- _Exercise_
Write out exactly the lines of the entries below from the one holding "RK := s.RK.set i (permute 48 tablePC2" to the one holding "L := s.R, R := s.L ^^^ feistelF s.R (s.RK.get (Fin.ofNat", inclusive, and leave out all other lines.

- _Excerpts from a dataset_
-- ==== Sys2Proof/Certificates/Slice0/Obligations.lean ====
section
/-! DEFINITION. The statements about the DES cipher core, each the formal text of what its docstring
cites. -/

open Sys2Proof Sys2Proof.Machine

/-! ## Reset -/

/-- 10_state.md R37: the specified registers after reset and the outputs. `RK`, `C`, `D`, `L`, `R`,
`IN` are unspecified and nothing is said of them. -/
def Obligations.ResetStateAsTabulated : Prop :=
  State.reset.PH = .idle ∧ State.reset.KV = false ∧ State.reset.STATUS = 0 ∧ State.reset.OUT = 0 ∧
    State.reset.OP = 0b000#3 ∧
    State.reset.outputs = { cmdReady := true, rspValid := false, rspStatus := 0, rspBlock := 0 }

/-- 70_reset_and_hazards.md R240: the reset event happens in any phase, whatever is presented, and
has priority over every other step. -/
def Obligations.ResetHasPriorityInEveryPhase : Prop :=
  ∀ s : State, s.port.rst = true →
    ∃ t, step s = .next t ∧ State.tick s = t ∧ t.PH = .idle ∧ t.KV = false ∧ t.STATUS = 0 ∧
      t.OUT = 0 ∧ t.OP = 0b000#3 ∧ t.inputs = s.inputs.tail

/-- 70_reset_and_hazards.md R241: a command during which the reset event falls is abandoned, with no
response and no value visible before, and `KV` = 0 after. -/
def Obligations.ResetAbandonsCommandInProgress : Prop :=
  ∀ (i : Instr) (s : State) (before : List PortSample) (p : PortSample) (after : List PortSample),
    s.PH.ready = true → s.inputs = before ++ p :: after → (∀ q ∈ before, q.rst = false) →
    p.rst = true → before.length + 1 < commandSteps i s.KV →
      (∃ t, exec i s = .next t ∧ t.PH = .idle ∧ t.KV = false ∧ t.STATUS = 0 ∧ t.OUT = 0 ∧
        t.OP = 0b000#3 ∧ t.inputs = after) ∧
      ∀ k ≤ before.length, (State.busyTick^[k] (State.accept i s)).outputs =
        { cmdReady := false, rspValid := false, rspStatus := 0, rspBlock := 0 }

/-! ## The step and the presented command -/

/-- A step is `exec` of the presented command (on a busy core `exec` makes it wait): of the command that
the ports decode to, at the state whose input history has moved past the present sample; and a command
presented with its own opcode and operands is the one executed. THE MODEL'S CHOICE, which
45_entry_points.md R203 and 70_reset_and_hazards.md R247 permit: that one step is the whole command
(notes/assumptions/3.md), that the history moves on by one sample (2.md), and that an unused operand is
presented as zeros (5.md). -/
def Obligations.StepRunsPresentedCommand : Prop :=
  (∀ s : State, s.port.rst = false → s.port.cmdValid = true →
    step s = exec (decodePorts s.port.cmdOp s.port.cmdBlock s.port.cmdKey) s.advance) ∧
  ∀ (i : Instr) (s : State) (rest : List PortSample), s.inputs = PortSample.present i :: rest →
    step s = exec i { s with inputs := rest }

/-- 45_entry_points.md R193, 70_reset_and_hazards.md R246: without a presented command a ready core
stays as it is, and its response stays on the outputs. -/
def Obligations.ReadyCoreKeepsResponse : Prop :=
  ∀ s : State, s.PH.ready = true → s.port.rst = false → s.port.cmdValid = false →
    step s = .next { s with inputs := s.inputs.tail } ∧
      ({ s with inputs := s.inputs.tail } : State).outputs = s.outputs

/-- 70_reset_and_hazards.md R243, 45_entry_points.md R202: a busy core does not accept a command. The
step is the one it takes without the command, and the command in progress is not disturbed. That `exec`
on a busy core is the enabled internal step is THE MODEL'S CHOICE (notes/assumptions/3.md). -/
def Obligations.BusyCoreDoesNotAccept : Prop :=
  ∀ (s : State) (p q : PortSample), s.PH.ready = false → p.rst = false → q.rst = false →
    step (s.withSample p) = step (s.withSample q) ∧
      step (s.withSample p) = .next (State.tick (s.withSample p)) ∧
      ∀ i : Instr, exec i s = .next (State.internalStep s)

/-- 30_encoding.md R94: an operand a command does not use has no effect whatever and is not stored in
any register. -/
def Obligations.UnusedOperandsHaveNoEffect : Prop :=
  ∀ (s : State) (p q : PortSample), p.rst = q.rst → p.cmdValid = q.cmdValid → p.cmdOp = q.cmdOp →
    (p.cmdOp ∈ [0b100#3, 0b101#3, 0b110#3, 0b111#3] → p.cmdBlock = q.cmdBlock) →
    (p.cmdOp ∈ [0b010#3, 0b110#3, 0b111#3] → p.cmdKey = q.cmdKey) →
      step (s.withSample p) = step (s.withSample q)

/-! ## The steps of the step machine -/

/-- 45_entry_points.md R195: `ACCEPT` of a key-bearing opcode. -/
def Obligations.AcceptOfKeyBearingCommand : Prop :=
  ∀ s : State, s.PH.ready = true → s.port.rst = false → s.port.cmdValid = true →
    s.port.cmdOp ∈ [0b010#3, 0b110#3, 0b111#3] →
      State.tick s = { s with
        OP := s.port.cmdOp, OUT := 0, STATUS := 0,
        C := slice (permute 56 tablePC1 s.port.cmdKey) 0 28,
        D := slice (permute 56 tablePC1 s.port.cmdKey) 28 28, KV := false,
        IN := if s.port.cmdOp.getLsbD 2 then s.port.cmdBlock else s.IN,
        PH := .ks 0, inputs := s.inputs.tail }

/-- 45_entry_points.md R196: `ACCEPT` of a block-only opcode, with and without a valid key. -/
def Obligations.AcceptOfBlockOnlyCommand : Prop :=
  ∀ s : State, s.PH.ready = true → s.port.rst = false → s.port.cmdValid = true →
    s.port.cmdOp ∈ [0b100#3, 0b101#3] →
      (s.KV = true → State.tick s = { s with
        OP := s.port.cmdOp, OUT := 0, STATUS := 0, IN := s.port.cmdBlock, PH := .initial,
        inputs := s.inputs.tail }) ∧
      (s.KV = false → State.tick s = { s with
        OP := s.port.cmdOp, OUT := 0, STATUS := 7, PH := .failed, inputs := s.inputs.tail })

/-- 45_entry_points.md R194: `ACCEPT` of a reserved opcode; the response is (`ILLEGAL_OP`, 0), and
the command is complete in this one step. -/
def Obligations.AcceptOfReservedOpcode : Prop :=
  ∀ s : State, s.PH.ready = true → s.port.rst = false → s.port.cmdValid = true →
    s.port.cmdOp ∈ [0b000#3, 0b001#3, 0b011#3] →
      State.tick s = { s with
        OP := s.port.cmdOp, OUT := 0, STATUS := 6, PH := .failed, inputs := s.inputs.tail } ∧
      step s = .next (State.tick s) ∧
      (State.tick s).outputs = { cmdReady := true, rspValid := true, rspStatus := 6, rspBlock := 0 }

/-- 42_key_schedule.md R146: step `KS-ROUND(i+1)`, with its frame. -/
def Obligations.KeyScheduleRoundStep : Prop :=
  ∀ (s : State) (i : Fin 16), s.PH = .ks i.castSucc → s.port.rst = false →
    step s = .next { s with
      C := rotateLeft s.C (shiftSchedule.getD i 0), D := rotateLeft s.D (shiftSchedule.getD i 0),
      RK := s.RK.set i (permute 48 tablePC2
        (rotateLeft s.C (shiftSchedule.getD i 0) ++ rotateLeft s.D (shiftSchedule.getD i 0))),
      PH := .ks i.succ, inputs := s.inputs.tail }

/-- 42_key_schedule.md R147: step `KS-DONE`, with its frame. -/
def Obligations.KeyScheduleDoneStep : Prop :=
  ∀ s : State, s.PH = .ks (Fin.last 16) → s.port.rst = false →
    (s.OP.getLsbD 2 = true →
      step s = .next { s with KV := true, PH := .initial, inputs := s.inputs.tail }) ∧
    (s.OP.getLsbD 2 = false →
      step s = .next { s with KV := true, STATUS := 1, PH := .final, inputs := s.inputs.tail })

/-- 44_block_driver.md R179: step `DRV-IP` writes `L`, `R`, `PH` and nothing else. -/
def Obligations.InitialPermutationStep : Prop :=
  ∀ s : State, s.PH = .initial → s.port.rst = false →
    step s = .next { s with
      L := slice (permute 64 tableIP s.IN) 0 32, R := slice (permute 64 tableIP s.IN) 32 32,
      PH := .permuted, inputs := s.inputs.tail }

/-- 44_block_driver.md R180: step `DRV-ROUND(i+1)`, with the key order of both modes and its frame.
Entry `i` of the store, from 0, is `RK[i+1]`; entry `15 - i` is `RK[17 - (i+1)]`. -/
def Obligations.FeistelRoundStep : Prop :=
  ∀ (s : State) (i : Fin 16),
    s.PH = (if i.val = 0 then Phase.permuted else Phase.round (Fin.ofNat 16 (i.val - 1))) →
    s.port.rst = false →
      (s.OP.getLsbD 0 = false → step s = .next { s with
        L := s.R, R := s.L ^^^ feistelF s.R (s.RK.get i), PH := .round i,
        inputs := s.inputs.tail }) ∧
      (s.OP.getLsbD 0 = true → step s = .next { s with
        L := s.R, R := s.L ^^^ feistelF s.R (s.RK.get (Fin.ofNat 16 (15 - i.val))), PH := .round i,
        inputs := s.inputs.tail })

* * *

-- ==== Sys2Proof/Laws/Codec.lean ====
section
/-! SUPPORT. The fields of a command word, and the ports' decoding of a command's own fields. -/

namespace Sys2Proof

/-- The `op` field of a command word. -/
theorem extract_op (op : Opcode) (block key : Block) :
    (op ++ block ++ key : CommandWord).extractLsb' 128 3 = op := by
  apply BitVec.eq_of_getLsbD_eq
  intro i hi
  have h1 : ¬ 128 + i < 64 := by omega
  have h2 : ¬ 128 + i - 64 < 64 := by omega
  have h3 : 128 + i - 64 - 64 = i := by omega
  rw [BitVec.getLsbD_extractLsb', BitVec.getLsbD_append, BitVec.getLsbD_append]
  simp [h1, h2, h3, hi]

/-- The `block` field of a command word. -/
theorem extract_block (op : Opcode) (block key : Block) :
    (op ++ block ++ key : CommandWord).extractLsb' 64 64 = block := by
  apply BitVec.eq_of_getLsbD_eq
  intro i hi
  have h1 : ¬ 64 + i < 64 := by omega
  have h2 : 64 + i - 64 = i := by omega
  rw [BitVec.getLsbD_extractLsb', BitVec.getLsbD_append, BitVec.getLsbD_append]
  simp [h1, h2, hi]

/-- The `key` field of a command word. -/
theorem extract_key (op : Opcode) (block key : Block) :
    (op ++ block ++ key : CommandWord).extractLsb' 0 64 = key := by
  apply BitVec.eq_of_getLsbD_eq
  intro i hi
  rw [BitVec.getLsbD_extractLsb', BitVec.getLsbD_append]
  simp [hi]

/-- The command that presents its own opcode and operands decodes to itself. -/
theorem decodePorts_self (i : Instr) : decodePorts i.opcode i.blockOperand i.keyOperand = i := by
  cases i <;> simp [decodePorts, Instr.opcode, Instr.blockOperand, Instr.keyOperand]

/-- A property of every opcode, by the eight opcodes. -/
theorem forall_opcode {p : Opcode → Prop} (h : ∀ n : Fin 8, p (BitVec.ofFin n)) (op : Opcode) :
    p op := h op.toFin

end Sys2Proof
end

- _Output for this task_
      RK := s.RK.set i (permute 48 tablePC2
        (rotateLeft s.C (shiftSchedule.getD i 0) ++ rotateLeft s.D (shiftSchedule.getD i 0))),
      PH := .ks i.succ, inputs := s.inputs.tail }

/-- 42_key_schedule.md R147: step `KS-DONE`, with its frame. -/
def Obligations.KeyScheduleDoneStep : Prop :=
  ∀ s : State, s.PH = .ks (Fin.last 16) → s.port.rst = false →
    (s.OP.getLsbD 2 = true →
      step s = .next { s with KV := true, PH := .initial, inputs := s.inputs.tail }) ∧
    (s.OP.getLsbD 2 = false →
      step s = .next { s with KV := true, STATUS := 1, PH := .final, inputs := s.inputs.tail })

/-- 44_block_driver.md R179: step `DRV-IP` writes `L`, `R`, `PH` and nothing else. -/
def Obligations.InitialPermutationStep : Prop :=
  ∀ s : State, s.PH = .initial → s.port.rst = false →
    step s = .next { s with
      L := slice (permute 64 tableIP s.IN) 0 32, R := slice (permute 64 tableIP s.IN) 32 32,
      PH := .permuted, inputs := s.inputs.tail }

/-- 44_block_driver.md R180: step `DRV-ROUND(i+1)`, with the key order of both modes and its frame.
Entry `i` of the store, from 0, is `RK[i+1]`; entry `15 - i` is `RK[17 - (i+1)]`. -/
def Obligations.FeistelRoundStep : Prop :=
  ∀ (s : State) (i : Fin 16),
    s.PH = (if i.val = 0 then Phase.permuted else Phase.round (Fin.ofNat 16 (i.val - 1))) →
    s.port.rst = false →
      (s.OP.getLsbD 0 = false → step s = .next { s with
        L := s.R, R := s.L ^^^ feistelF s.R (s.RK.get i), PH := .round i,
        inputs := s.inputs.tail }) ∧
      (s.OP.getLsbD 0 = true → step s = .next { s with
        L := s.R, R := s.L ^^^ feistelF s.R (s.RK.get (Fin.ofNat 16 (15 - i.val))), PH := .round i,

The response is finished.